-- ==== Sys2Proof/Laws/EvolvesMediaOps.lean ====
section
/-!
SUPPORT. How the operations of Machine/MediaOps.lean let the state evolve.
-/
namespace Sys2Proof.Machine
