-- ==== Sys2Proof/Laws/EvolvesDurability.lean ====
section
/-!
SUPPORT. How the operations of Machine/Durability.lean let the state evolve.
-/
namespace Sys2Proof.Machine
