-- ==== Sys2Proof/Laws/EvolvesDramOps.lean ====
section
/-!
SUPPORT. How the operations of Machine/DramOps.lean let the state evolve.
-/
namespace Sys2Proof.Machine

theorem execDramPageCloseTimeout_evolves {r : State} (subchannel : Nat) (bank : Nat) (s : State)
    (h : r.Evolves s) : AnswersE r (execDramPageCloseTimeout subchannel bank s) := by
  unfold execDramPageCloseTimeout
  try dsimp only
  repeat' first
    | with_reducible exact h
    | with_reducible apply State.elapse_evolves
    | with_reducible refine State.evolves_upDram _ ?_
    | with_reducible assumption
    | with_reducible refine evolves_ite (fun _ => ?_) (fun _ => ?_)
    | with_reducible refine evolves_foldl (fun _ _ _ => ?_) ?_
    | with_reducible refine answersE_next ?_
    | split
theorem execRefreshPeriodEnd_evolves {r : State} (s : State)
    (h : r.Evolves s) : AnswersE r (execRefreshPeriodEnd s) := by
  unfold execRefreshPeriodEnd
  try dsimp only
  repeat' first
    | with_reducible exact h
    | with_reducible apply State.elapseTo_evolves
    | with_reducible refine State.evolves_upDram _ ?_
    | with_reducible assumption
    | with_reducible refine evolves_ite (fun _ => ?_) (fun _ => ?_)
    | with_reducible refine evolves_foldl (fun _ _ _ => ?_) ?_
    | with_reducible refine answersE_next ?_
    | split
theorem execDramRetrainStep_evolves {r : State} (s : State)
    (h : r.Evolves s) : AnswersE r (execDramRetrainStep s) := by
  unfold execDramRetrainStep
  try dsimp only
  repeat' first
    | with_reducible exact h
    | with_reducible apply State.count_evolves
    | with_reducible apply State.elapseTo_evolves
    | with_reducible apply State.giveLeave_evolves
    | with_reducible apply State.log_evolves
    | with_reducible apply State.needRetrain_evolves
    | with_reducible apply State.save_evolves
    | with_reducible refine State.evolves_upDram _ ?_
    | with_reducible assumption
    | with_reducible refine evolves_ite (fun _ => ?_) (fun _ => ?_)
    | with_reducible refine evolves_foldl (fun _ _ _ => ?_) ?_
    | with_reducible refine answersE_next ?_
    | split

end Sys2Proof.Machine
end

..............................

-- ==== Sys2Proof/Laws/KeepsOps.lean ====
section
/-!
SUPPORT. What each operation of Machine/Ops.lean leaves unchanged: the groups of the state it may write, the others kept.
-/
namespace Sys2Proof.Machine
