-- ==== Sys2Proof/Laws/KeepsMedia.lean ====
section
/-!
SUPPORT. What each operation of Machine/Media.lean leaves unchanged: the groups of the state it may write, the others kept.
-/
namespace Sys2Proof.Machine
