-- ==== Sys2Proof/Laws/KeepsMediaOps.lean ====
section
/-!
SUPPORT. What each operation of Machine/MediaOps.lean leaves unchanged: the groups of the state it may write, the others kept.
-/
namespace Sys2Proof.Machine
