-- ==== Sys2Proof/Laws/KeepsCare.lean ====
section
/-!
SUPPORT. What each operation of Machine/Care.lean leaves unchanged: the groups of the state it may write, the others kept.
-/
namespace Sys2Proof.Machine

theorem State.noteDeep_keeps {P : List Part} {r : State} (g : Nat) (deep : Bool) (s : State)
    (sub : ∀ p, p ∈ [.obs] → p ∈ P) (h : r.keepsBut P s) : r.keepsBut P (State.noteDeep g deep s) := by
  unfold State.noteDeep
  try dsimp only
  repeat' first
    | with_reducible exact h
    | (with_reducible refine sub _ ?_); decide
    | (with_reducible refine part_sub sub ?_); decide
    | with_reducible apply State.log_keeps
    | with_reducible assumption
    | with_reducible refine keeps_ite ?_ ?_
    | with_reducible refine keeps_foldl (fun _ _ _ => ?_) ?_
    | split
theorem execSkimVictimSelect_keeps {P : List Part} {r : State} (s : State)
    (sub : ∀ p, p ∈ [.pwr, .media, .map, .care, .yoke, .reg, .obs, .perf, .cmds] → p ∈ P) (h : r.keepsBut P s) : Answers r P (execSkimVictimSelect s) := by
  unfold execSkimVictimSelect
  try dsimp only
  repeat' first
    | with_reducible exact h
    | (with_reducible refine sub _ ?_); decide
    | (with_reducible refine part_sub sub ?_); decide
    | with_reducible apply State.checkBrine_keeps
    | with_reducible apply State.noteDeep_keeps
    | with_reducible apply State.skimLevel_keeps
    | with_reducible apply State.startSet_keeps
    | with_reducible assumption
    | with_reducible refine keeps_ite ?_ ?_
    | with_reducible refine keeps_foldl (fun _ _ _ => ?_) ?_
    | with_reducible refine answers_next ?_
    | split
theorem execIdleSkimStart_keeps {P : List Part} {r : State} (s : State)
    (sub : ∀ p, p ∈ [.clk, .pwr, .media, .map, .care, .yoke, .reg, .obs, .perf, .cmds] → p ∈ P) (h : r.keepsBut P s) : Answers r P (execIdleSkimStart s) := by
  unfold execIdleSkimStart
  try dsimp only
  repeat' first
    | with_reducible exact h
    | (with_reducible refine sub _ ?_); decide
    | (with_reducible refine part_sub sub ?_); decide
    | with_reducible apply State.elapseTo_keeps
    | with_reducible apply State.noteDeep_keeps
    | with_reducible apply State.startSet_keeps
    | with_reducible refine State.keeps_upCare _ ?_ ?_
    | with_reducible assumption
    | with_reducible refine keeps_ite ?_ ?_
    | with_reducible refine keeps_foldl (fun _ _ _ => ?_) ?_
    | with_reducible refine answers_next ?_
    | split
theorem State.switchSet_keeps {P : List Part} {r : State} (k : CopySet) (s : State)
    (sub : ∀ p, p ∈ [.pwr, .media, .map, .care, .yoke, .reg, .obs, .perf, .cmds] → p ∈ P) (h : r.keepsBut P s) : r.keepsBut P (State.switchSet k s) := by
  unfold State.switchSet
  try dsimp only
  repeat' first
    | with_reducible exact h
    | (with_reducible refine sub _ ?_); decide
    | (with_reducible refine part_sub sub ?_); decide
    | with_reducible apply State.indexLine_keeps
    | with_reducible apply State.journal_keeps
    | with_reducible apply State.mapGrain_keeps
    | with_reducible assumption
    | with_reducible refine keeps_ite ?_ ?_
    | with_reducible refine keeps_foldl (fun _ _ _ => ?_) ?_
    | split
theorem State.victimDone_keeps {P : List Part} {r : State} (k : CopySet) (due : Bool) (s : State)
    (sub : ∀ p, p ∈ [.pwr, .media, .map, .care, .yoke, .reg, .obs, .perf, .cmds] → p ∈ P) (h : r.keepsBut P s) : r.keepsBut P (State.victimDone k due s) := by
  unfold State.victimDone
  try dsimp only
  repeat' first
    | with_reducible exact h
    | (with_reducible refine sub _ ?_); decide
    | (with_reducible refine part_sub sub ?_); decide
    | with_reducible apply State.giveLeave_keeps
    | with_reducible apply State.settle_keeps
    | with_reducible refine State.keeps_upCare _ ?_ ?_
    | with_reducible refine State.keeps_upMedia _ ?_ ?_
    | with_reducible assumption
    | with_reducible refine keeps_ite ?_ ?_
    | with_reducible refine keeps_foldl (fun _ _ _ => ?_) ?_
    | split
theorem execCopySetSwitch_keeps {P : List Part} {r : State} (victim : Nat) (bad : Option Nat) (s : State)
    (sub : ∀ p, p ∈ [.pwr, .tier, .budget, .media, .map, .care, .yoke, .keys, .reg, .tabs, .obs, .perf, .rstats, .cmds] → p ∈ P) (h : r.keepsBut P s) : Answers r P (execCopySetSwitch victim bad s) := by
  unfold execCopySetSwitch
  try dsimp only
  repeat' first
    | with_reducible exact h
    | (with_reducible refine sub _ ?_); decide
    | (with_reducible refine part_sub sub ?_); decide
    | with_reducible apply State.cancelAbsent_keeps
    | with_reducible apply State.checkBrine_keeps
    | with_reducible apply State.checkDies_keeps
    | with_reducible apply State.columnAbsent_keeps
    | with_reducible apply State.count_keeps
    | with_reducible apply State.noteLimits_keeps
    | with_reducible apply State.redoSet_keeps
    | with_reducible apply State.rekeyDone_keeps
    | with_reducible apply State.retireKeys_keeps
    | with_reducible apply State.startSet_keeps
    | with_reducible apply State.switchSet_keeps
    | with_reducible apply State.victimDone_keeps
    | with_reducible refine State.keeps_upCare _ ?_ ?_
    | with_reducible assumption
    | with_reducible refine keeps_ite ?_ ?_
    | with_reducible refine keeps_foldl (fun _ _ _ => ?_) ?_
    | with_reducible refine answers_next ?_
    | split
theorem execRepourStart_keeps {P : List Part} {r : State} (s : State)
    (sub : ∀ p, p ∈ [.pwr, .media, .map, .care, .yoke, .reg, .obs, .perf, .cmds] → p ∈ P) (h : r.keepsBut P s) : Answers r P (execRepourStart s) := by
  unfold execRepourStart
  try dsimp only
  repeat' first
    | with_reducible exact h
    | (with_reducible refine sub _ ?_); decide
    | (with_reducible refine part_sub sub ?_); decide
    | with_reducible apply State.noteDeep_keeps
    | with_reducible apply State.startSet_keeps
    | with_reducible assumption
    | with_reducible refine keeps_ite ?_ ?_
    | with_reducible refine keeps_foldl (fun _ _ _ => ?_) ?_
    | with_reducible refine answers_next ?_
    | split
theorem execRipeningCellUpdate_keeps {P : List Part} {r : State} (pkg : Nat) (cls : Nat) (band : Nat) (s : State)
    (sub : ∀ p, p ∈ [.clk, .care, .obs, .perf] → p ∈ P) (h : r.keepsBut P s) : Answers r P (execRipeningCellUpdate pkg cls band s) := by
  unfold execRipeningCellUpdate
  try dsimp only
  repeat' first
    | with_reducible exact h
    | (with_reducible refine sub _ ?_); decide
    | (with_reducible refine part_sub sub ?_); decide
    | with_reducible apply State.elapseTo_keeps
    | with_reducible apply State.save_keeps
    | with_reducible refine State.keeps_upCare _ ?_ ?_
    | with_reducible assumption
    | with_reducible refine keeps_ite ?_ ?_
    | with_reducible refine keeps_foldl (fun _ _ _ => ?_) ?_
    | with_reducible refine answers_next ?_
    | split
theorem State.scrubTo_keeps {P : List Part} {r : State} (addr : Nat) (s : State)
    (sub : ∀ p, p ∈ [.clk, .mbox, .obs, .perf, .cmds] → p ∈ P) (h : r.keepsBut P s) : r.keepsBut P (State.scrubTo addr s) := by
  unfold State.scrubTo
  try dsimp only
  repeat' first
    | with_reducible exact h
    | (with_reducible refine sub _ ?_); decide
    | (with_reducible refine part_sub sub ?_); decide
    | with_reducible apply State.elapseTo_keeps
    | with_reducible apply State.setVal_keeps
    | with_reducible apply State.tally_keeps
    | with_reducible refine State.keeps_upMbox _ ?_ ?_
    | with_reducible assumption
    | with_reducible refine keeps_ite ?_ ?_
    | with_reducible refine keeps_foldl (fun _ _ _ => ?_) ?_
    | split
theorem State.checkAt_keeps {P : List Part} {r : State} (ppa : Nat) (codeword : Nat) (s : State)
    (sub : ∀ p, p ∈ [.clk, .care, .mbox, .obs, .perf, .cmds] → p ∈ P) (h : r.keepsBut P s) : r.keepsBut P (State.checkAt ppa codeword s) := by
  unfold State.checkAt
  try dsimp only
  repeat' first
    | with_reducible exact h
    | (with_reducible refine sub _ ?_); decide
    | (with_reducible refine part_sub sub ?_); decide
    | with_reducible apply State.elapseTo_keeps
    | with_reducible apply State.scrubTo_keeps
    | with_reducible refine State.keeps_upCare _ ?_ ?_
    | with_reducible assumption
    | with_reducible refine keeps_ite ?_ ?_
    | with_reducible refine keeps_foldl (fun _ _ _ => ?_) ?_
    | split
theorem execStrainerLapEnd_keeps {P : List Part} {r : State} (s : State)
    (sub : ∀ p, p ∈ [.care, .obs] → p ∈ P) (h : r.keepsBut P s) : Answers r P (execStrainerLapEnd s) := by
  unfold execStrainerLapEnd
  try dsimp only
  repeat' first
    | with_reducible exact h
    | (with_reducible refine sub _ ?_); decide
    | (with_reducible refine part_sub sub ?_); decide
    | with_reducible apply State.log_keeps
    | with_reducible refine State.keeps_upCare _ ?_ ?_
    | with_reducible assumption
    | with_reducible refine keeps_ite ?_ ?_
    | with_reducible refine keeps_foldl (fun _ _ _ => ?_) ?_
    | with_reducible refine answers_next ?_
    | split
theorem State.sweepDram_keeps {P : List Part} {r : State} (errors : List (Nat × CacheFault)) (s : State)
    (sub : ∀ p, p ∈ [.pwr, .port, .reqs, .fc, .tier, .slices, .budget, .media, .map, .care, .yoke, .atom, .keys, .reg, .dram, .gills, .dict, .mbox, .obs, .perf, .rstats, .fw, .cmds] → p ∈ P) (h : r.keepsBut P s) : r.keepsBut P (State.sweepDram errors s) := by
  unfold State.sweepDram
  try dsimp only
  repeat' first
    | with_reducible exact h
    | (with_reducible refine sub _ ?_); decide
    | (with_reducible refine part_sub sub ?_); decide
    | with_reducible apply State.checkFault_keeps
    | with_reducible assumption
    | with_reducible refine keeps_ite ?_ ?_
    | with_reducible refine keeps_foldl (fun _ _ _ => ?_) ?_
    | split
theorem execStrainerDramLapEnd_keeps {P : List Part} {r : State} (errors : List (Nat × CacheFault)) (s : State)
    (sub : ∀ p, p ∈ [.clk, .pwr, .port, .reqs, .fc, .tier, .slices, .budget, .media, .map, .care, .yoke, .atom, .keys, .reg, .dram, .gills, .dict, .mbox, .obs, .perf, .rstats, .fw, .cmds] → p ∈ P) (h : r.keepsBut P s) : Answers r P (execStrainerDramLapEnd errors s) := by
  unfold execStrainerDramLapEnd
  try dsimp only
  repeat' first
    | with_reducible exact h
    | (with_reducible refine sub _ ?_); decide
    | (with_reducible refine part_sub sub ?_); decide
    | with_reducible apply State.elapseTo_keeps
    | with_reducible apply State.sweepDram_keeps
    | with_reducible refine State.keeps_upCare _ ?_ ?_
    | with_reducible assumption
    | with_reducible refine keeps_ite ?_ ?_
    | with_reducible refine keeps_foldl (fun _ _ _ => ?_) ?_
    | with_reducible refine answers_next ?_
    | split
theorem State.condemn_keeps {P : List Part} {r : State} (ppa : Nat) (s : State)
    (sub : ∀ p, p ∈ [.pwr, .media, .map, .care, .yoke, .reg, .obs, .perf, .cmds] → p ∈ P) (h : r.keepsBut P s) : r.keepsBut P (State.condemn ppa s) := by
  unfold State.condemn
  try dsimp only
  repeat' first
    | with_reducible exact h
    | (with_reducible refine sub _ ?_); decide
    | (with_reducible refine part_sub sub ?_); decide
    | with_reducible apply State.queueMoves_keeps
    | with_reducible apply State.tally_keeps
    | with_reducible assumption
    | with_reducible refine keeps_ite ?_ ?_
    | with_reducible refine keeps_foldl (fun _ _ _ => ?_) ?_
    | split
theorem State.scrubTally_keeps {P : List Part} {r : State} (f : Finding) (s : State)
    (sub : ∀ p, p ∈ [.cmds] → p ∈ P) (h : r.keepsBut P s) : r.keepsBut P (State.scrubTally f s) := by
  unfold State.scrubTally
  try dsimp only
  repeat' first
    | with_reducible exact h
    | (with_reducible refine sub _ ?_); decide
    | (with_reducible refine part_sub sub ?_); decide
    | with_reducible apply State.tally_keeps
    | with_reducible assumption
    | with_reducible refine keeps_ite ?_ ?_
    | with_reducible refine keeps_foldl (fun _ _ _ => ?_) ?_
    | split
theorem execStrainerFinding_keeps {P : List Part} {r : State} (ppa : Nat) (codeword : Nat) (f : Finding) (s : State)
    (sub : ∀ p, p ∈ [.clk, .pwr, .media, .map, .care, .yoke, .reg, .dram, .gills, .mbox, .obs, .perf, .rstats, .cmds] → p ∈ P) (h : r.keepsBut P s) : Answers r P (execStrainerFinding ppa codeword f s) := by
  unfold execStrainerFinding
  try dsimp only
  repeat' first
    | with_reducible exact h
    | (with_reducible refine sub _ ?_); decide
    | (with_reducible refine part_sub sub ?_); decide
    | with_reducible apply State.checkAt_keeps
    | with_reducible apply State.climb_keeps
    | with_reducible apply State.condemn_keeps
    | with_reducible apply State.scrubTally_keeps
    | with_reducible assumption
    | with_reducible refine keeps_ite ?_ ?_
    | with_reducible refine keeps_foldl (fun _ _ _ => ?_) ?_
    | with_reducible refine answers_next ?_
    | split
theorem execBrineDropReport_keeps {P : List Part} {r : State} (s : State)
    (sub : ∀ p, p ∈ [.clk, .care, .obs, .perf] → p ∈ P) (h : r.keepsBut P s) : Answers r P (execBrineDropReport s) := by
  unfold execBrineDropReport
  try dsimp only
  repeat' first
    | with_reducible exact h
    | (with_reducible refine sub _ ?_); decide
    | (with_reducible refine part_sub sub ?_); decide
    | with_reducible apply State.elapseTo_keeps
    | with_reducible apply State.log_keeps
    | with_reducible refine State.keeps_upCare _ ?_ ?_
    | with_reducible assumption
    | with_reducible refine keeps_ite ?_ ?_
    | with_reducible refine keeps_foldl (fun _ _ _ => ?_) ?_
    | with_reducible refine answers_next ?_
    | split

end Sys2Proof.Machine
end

..............................

Show me all lines in the records that contain "subchannel".

theorem execDramPageCloseTimeout_evolves {r : State} (subchannel : Nat) (bank : Nat) (s : State)
    (h : r.Evolves s) : AnswersE r (execDramPageCloseTimeout subchannel bank s) := by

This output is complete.